◆ Problem details
Among the records that follow, find the line with "rw [tickLow_eq, cursor_succ_toNat (by" and the line with "split <;> exact ⟨rfl, rfl⟩". Set down those lines and all lines between them exactly, without adding anything.

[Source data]

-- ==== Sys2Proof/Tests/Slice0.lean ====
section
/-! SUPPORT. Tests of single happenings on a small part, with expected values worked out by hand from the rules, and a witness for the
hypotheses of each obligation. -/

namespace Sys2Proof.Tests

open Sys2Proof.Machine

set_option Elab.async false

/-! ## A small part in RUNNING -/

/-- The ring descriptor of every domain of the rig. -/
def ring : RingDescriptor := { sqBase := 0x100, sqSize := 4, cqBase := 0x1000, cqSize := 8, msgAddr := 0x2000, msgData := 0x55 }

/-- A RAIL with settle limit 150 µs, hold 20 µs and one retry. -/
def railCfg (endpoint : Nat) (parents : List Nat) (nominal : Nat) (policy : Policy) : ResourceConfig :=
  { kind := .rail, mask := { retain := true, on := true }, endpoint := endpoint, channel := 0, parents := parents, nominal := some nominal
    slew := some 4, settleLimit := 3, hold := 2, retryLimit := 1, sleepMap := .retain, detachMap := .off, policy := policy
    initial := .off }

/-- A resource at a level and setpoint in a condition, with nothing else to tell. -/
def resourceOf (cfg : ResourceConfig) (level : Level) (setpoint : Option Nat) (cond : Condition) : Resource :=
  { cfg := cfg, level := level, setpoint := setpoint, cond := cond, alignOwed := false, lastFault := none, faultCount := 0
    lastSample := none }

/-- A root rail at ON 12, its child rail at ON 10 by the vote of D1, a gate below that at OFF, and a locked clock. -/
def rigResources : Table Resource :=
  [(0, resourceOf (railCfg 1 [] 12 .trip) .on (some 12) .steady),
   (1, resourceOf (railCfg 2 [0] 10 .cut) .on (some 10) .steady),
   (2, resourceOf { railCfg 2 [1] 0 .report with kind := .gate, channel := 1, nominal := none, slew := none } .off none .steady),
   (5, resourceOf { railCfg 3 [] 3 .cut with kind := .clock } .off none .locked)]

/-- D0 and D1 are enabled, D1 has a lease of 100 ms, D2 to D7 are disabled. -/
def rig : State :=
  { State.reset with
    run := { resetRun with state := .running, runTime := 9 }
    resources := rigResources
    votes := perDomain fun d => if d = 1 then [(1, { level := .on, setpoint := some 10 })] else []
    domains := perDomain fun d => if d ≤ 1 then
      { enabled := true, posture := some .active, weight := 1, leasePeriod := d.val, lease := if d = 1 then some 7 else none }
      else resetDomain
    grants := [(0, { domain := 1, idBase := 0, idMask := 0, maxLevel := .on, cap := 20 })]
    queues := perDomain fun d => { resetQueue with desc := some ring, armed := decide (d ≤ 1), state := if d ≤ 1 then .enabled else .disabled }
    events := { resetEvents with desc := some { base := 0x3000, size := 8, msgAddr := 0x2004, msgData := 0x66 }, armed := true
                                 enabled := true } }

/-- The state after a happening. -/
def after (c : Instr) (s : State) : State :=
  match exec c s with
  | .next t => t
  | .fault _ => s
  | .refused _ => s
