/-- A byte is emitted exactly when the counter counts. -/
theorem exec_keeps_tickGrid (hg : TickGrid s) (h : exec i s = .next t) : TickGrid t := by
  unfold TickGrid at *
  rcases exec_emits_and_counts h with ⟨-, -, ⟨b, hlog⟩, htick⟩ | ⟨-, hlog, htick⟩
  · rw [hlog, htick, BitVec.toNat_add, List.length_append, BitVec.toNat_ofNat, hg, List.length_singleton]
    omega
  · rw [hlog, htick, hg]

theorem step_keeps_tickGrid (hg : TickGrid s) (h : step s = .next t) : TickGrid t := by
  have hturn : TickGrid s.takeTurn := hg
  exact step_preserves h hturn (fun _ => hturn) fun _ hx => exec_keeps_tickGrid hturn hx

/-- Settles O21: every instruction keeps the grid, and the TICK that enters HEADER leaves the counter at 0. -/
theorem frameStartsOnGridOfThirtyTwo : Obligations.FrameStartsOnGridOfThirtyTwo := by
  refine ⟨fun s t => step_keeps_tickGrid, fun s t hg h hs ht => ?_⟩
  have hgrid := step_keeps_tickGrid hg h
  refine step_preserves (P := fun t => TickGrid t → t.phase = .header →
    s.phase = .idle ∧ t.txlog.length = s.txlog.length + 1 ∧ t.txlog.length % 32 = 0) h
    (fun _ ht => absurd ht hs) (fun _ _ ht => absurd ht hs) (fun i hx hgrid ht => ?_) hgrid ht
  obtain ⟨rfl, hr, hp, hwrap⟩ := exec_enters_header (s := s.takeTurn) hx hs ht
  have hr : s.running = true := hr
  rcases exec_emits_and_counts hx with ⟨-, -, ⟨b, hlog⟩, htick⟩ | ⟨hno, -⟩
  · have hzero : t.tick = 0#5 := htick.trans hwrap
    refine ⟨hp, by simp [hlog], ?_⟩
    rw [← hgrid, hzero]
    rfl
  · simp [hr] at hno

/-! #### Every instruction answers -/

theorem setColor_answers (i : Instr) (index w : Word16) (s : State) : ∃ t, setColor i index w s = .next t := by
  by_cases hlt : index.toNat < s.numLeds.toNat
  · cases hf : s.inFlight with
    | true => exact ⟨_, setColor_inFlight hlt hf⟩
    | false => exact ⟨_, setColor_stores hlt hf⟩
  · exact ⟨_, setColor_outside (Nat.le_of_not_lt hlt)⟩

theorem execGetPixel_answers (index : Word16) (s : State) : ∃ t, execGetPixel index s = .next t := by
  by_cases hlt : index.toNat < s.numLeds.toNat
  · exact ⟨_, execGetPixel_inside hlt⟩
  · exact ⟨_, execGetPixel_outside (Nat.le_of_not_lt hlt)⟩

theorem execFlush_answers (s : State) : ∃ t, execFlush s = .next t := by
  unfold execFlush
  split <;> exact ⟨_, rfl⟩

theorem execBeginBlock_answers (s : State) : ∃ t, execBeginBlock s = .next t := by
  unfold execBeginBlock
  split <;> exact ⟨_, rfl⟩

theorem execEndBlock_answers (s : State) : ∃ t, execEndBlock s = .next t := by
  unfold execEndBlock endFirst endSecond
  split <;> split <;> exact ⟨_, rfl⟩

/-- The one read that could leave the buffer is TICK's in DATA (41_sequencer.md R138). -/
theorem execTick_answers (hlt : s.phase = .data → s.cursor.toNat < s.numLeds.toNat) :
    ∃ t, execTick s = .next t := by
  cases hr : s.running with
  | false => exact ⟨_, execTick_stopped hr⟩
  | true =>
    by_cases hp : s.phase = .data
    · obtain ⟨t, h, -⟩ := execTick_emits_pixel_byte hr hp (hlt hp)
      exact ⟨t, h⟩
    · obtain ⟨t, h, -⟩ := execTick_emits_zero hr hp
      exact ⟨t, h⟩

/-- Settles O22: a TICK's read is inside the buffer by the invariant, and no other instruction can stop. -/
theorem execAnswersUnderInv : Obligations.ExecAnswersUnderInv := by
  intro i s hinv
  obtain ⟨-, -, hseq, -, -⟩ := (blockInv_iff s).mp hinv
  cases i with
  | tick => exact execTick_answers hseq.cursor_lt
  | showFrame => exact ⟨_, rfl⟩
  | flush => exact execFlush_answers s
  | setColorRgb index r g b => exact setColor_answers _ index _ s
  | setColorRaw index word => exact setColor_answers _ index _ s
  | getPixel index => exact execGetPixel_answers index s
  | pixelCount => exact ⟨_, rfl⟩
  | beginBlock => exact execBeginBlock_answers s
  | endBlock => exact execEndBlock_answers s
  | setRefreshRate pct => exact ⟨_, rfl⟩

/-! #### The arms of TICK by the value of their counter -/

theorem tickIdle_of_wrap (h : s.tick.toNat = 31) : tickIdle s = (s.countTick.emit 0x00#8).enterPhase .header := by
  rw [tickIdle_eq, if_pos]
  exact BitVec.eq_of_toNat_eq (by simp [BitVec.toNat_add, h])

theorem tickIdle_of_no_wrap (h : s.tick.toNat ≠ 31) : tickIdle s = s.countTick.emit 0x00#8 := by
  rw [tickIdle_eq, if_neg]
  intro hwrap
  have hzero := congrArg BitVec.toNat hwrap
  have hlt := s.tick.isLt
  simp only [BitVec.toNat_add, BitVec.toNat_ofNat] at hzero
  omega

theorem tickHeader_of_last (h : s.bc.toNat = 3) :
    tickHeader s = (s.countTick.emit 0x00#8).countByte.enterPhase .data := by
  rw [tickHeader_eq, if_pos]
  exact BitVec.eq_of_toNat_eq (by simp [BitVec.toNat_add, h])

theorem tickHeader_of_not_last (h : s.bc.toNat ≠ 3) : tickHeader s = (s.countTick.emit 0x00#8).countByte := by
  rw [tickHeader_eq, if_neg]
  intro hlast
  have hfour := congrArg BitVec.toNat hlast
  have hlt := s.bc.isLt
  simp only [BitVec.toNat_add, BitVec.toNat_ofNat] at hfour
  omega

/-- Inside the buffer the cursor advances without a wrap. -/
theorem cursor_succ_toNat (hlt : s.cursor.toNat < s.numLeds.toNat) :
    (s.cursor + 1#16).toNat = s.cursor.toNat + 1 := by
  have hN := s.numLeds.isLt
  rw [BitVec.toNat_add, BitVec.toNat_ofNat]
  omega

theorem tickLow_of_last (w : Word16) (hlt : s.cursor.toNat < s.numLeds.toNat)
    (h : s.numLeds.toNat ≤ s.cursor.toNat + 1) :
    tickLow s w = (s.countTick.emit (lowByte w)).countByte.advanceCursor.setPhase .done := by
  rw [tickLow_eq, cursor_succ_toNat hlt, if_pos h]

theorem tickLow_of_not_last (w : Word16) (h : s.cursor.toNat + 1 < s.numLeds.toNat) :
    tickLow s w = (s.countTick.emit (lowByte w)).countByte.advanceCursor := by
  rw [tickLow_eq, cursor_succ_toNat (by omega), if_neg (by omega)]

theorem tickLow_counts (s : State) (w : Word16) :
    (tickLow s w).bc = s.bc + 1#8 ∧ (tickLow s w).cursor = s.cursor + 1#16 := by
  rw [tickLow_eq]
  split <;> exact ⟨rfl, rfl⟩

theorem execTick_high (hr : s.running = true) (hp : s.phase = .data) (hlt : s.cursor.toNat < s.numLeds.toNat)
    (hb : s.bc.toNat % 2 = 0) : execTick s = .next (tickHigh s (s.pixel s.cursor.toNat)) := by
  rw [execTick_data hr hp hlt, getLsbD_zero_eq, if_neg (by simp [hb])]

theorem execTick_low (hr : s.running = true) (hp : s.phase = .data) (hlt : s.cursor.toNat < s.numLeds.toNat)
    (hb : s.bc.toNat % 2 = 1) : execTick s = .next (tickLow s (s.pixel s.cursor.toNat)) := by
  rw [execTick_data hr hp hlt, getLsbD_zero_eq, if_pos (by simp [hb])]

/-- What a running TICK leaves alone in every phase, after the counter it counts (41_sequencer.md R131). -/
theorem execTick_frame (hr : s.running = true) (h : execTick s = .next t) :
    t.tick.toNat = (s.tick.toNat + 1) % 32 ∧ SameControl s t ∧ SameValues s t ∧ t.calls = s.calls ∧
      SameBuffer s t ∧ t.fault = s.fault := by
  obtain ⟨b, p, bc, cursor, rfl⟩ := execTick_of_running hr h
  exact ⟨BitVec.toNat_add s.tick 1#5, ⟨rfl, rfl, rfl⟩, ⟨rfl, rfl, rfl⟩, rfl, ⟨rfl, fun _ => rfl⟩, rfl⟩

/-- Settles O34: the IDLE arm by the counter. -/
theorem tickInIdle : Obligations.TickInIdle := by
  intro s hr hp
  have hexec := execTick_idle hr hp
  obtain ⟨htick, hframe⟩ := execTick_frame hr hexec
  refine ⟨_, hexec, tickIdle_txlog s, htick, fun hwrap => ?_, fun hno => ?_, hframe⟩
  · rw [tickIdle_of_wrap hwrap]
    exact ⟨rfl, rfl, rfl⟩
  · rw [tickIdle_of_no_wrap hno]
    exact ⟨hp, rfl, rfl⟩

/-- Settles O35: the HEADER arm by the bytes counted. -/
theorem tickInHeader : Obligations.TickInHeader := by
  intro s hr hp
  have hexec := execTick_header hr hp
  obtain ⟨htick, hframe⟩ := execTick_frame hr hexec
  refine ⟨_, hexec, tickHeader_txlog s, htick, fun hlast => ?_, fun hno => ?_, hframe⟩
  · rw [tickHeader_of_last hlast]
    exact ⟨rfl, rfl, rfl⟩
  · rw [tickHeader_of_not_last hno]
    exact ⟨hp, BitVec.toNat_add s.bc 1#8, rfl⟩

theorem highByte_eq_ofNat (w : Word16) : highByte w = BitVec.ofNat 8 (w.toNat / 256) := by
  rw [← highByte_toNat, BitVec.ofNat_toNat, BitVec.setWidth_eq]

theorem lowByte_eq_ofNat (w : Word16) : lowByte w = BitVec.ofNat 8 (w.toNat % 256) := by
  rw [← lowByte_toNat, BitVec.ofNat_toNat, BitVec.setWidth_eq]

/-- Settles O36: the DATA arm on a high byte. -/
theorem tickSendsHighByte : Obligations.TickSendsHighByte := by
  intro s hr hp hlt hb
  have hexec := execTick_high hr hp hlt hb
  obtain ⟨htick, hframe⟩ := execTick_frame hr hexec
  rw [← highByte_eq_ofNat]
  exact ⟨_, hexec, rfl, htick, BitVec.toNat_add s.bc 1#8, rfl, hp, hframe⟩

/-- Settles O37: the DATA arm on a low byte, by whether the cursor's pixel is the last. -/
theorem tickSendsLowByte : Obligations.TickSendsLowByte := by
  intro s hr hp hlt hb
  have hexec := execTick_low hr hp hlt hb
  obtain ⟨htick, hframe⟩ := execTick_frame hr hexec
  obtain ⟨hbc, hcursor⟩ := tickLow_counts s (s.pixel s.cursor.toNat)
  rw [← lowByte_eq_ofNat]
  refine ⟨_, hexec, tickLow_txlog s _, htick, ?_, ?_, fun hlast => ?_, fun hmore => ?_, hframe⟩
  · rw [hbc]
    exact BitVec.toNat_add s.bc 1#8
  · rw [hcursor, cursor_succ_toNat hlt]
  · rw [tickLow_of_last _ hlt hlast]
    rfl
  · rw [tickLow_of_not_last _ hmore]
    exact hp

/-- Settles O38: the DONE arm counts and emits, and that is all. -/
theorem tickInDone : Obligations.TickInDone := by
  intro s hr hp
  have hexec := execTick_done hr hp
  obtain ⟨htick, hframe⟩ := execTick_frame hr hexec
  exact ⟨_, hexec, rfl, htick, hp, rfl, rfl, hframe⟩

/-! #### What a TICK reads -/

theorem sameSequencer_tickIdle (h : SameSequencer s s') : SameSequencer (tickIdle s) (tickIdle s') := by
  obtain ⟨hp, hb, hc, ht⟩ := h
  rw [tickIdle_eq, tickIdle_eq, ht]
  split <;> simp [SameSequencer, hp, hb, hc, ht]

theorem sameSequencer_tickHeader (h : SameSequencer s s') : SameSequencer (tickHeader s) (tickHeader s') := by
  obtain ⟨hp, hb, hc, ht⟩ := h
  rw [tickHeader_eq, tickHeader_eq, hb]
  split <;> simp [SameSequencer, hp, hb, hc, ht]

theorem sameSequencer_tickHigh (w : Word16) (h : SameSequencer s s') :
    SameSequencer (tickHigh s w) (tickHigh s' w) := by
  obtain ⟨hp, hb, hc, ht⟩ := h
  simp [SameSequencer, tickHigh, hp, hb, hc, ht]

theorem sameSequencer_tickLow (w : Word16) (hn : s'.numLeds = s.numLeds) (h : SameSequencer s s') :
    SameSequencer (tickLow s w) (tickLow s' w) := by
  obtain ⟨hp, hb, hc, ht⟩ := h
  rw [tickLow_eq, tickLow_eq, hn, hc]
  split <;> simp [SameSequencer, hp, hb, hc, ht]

◆ Written answer
  rw [tickLow_eq, cursor_succ_toNat (by omega), if_neg (by omega)]

theorem tickLow_counts (s : State) (w : Word16) :
    (tickLow s w).bc = s.bc + 1#8 ∧ (tickLow s w).cursor = s.cursor + 1#16 := by
  rw [tickLow_eq]
  split <;> exact ⟨rfl, rfl⟩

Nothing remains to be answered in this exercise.